Figure 8. Dephosphorylation of ERK1/2 is involved in the WIN-induced down regulation of MMP-9 mRNA, but not in the effect of WIN on MMP-9 protein.

MMP-9 quantitative Real-time PCR (bar chart) and Western blot analyses of intracellular (MMP-9 cellular) and secreted (MMP-9 secreted) MMP-9 and for phosphorylated (pERK1/2) and unphosphorylated ERK1/2. The figure shows one representative analysis out of three. U937-macrophages were treated with WIN (4 µM) or the pharmacological ERK1/2 phosphorylation inhibitor U-0126 (50 µM). Lane1: control; lane 2: WIN-treatment; Lane 3: U0126-treatment; lane 4: WIN + U0126-treatment. WIN treatment resulted in a dephosphorylation of ERK associated with inhibition of secretion, intracellular accumulation and decrease of MMP-9 mRNA (lanes 1 and 2). Inhibition of ERK1/2 phosphorylation with U-0126 decreased the level of MMP-9 mRNA significantly, but did not affect MMP-9 protein (lane 3). Treatment with WIN and U-0126 together did not decrease MMP-9 mRNA further than caused by U-0126 alone (lines 3 and 4). Bar chart: Data are shown as means +/− SD n = 3. *p<0.01 vs. control, #p>0.05 according to Newman-Keuls Multiple Comparison test following ANOVA. Western blot: ß-actin 1 is from the same blot as p-EKR1/2, ß-actin 2 is from the same blot as MMP-9 and ERK1/2. Originally, the blots contained more samples. In order to arrange the figure for comparison with mRNA quantification, blots were cut and rearranged. Original lanes can be seen in Figure S1.

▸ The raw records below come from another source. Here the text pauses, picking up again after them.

theorem orFlags_zero {α : Type} (l : List α) : orFlags (l.map fun _ => (0#6 : FFlags)) = 0#6 := by
  have : ∀ (l : List α) (a : FFlags), (l.map fun _ => (0#6 : FFlags)).foldl (· ||| ·) a = a := by
    intro l
    induction l with
    | nil => simp
    | cons x r ih => intro a; simpa only [List.map_cons, List.foldl_cons, BitVec.or_zero] using ih a
  exact this l 0#6

/-- A vector word that raises no flag. -/
theorem vec_writes_quiet {i : Instr} {h : Hdr} {d : Nat} {op : LaneOp} {src : State → Nat → W32 × W32 × W32} {s : State} (hi : s.Issues i)
    (hq : ∀ a b c, (op a b c).2 = 0#6) :
    WritesVector s i.pk d (s.tick.em h) (fun l => (op (src s.tick l).1 (src s.tick l).2.1 (src s.tick l).2.2).1) (vec i h d op src s) := by
  have h0 : orFlags ((lanesOf (s.tick.em h)).map fun l => (op (src s.tick l).1 (src s.tick l).2.1 (src s.tick l).2.2).2) = 0#6 := by
    simp only [hq]; exact orFlags_zero _
  obtain ⟨t, h1, h2, h3, h4, h5, h6, h7⟩ := vec_writes (op := op) (src := src) (h := h) (d := d) hi (by rw [h0]; simp [Group.enabled])
  refine ⟨t, h1, h2, h3, ?_, h5, h6⟩
  rw [h0] at h7
  have : t.grp.fps = s.grp.fps := by simpa using h7
  rw [this] at h4
  exact h4

theorem pred_wp (g : Group) (d n : Nat) (ls vs : Mask) :
    (g.wp d ls vs).pred n = if n = d then (g.pred d &&& ~~~ls) ||| (vs &&& ls) else g.pred n := by
  simp [Group.pred, Group.wp, tget_tset]

/-- A predicate word, or a comparison (06 R186, R218). -/
theorem writesPredicate_done {i : Instr} {s : State} (hk : KeepsDeps i) (d : Nat) (em v : Mask) :
    WritesPredicate s i.pk d em (fun l => mbit v l) (.next (finish i s (.done (s.tick.wp d em v)))) := by
  have hu : s.Elsewhere (s.tick.wp d em v) := (State.Elsewhere.tick s).setGrp _
  have hg : (s.tick.wp d em v).grp = s.grp.wp d em v := by simp [State.wp]
  obtain ⟨h1, h2⟩ := done_ends (i := i) (new := []) hu (by simp [State.wp, State.pth]) (by rw [hg]; rfl)
  refine ⟨_, rfl, h1, h2, ?_, fun l hl => ?_, fun n hn => ?_⟩
  · have h := done_grp_kept (i := i) (s := s) (u := s.tick.wp d em v) hk
    dsimp only at h
    generalize (finish i s (.done (s.tick.wp d em v))).grp = y at h ⊢
    rw [h, hg]; rfl
  · rw [Group.pred, done_preg, hg]
    have := pred_wp s.grp d d em v
    rw [if_pos rfl] at this
    rw [Group.pred] at this
    rw [this]
    exact mbit_merge _ _ _ hl
  · rw [Group.pred, done_preg, hg]
    have := pred_wp s.grp d n em v
    rw [if_neg hn] at this
    exact this

theorem predWord_writes {i : Instr} {h : Hdr} {d : Nat} {f : State → Mask} {s : State} (hi : s.Issues i) (hk : KeepsDeps i) :
    WritesPredicate s i.pk d (s.tick.em h) (fun l => mbit (f s.tick) l) (predWord i h d f s) := by
  rw [predWord, word_of_issues hi]
  exact writesPredicate_done hk d _ _

theorem vecCmp_writes {i : Instr} {h : Hdr} {d a b : Nat} {f : W32 → W32 → Bool} {s : State} (hi : s.Issues i) (hk : KeepsDeps i) :
    WritesPredicate s i.pk d (s.tick.em h) (fun l => f (s.tick.rv a l) (s.tick.rv b l)) (vecCmp i h d a b f s) := by
  rw [vecCmp, word_of_issues hi]
  obtain ⟨t, h1, h2, h3, h4, h5, h6⟩ := writesPredicate_done (i := i) (s := s) hk d (s.tick.em h)
    (maskOf ((lanesOf (s.tick.em h)).filter fun l => f (s.tick.rv a l) (s.tick.rv b l)))
  refine ⟨t, h1, h2, h3, h4, fun l hl => ?_, h6⟩
  rw [h5 l hl]
  by_cases he : mbit (s.tick.em h) l = true
  · rw [if_pos he, if_pos he]
    show mbit (maskOf _) l = _
    rw [mbit_maskOf _ hl]
    simp [mem_lanesOf, he, hl]
  · rw [if_neg he, if_neg he]

/-- A word that only goes on at an address. -/
theorem onlyGoes {i : Instr} {s : State} {pc : W64} : OnlyGoes s i.pk pc (.next (finish i s (.goto s.tick pc))) := by
  refine ⟨_, rfl, (State.Elsewhere.tick s).advance _ _, goes_advance rfl (by simp) rfl rfl _ _, ?_⟩
  rw [finish, advance_grp, setPath_eq]; rfl

theorem onlyGoes_done {i : Instr} {s : State} (hk : KeepsDeps i) : OnlyGoes s i.pk (s.pc + 8) (.next (finish i s (.done s.tick))) := by
  obtain ⟨h1, h2⟩ := done_ends (i := i) (u := s.tick) (new := []) (State.Elsewhere.tick s) (by simp) rfl
  exact ⟨_, rfl, h1, h2, done_grp_kept hk⟩

/-! ## Results that stay outstanding -/

theorem addPend_pth (s : State) (c : RCls) (r : PRes) (w : W64) (m : List (Nat × Nat)) :
    (s.addPend c r w m).pth = { s.pth with pend := s.pth.pend ++ [⟨c, r, s.pc, w, m, 0⟩] } := by
  rw [State.addPend, setPth_pth]

theorem addPend_grp (s : State) (c : RCls) (r : PRes) (w : W64) (m : List (Nat × Nat)) :
    (s.addPend c r w m).grp = s.grp.setPath s.fpath { s.pth with pend := s.pth.pend ++ [⟨c, r, s.pc, w, m, 0⟩] } := by
  rw [State.addPend, setPth_grp]

/-- A state that differs from another only by further outstanding results of the path in focus. -/
def State.Adds (s u : State) (new : List Pend) : Prop :=
  s.Elsewhere u ∧ u.pth = { s.pth with pend := s.pth.pend ++ new } ∧ u.grp = s.grp.setPath s.fpath u.pth

theorem adds_addPend (s : State) (c : RCls) (r : PRes) (w : W64) : s.Adds (s.tick.addPend c r w []) [⟨c, r, s.pc, w, [], 0⟩] := by
  refine ⟨(State.Elsewhere.tick s).setGrp _, addPend_pth _ _ _ _ _, ?_⟩
  rw [addPend_grp, addPend_pth]; rfl

theorem setPath_self (g : Group) (p : Nat) : g.setPath p (g.path p) = g := by
  by_cases h : p = 0 <;> simp [Group.setPath, Group.path, h]

theorem adds_addPendV (s : State) (c : RCls) (d : Nat) (l : List (Nat × W32)) (w : Nat) :
    s.Adds (s.tick.addPendV c d l w) (vecPends s c d l w) := by
  by_cases h : l.isEmpty = true
  · simp only [State.addPendV, vecPends, h, if_true]
    refine ⟨State.Elsewhere.tick s, by simp, ?_⟩
    show s.grp = s.grp.setPath s.fpath (s.grp.path s.fpath)
    rw [setPath_self]
  · simp only [State.addPendV, vecPends, h]
    exact adds_addPend s c (.v d l) (BitVec.ofNat 64 w)

@[simp] theorem setPath_setPath (g : Group) (p : Nat) (q r : Path) : (g.setPath p q).setPath p r = g.setPath p r := by
  by_cases h : p = 0 <;> simp [Group.setPath, h]

/-- A word whose results stay outstanding, with the flags it raises (02 R56, R72). -/
theorem leavesPending {i : Instr} {s u : State} {new : List Pend} {f : FFlags} {info : Mask} (hk : KeepsDeps i) (h : s.Adds u new)
    (hf : s.grp.enabled f = 0#6) : LeavesPending s i.pk new f (.next (finish i s (endRaise u f info))) := by
  obtain ⟨h1, h2, h3⟩ := h
  have hfps : u.grp.fps = s.grp.fps := by rw [h3, setPath_fps]
  obtain ⟨x, hx, he, hg, hp⟩ := endRaise_done (s := u) (f := f) (info := info) (by simp only [Group.enabled, hfps]; exact hf)
  rw [hx]
  have ho : x.grp.path (1 - s.fpath) = s.grp.path (1 - s.fpath) := by
    rw [hg]
    show u.grp.path (1 - s.fpath) = _
    rw [h3, path_setPath_other]
  obtain ⟨h4, h5⟩ := done_ends (i := i) (h1.trans he) (hp.trans h2) ho
  refine ⟨_, rfl, h4, h5, ?_⟩
  have h := done_grp_kept (i := i) (s := s) (u := x) hk
  dsimp only at h
  generalize (finish i s (.done x)).grp = y at h ⊢
  rw [h, hg, hfps, h3, setPath_eq]

theorem leavesPending_done {i : Instr} {s u : State} {new : List Pend} (hk : KeepsDeps i) (h : s.Adds u new) :
    LeavesPending s i.pk new 0#6 (.next (finish i s (.done u))) := by
  have := leavesPending (i := i) (f := 0#6) (info := 0#64) hk h (by simp [Group.enabled])
  simpa [endRaise, Group.enabled] using this

theorem cross_leaves {i : Instr} {h : Hdr} {d : Nat} {f : State → Mask → Nat → Option W32} {s : State} (hi : s.Issues i) (hk : KeepsDeps i) :
    LeavesPending s i.pk (vecPends s .x d ((lanesOf (s.tick.em h)).filterMap fun l => (f s.tick (s.tick.em h) l).map fun v => (l, v)) (encode i)) 0#6
      (cross i h d f s) := by
  rw [cross, word_of_issues hi]
  exact leavesPending_done hk (adds_addPendV _ _ _ _ _)

theorem vecX_leaves {i : Instr} {h : Hdr} {d a : Nat} {op : W32 → Fl} {s : State} (hi : s.Issues i) (hk : KeepsDeps i)
    (hf : s.grp.enabled (orFlags ((lanesOf (s.tick.em h)).map fun l => (op (s.tick.rv a l)).2)) = 0#6) :
    LeavesPending s i.pk (vecPends s .x d ((lanesOf (s.tick.em h)).map fun l => (l, (op (s.tick.rv a l)).1)) (encode i))
      (orFlags ((lanesOf (s.tick.em h)).map fun l => (op (s.tick.rv a l)).2)) (vecX i h d op a s) := by
  rw [vecX, word_of_issues hi]
  simp only [List.map_map, Function.comp_def, endFlags]
  exact leavesPending hk (adds_addPendV _ _ _ _ _) hf

theorem scanWord_leaves {i : Instr} {h : Hdr} {d a : Nat} {op : ROp} {excl : Bool} {s : State} (hi : s.Issues i) (hk : KeepsDeps i)
    (hf : s.grp.enabled (orFlags (((s.tick.scan op a (s.tick.em h)).filter fun r => mbit (s.tick.em h) r.1).map fun r => r.2.2.2)) = 0#6) :
    LeavesPending s i.pk
      (vecPends s .x d (((s.tick.scan op a (s.tick.em h)).filter fun r => mbit (s.tick.em h) r.1).map
        fun r => (r.1, if excl then r.2.1 else r.2.2.1)) (encode i))
      (orFlags (((s.tick.scan op a (s.tick.em h)).filter fun r => mbit (s.tick.em h) r.1).map fun r => r.2.2.2)) (scanWord i h d a op excl s) := by
  rw [scanWord, word_of_issues hi]
  simp only [endFlags, List.map_map, Function.comp_def]
  exact leavesPending hk (adds_addPendV _ _ _ _ _) hf

end Sys2Proof.Machine
end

Inhibited Secretion and Intracellular Accumulation of MMP-9 in WIN-treated Inflammatory Primary Human Monocytes

To investigate whether the WIN-induced effect on MMP-9 regulation is also present in primary human cells of the monocyte-macrophages system, we performed the key experiments in LPS-stimulated primary peripheral monocytes isolated from human blood. Western blot analyses of conditioned medium and cell lysates revealed that WIN inhibited MMP-9 secretion and induced a band shift of the intracellular MMP-9 protein from 85 kDa to 92 kDa as observed in U937-macrophages (fig. 9a). MMP-9 activity-ELISA demonstrated that MMP-9 activity in the conditioned medium was reduced significantly by 4 µM WIN to 28% (+/−9, n = 3), whereas 2 µM WIN had no significant effect (fig. 9b). Accordingly, a decreased gelatinolytic activity after treatment with 4 µM WIN was observed in zymography (fig. 9c). Therefore, inhibited secretion and intracellular accumulation of 92 kDa-MMP-9 was also present in WIN-treated inflammatory primary human monocytes.

Figure 9. Inhibition of MMP-9 secretion and activity and intracellular accumulation of MMP-9 in WIN-treated activated primary peripheral monocytes.

(a) Western blot analysis of cell lysates (MMP-9 cellular) and conditioned medium (MMP-9 secreted) using anti-MMP-9 antibodies. The figure shows one representative analysis out of three. WIN inhibited MMP-9 secretion and induced an intracellular accumulation of 92 kDa MMP-9. (b) MMP-9 activity-ELISA of conditioned medium. Upon treatment with 2 and 4 µM WIN, a concentration-dependent reduction of MMP-9-activity was observed. Data are shown as means +/− SD n = 3. **p<0.01 vs. control according to Newman-Keuls Multiple Comparison test following ANOVA. (C) Zymography of conditioned medium. Gelatinolytic activity was inhibited by WIN-treatment. The figure shows one representative analysis out of three.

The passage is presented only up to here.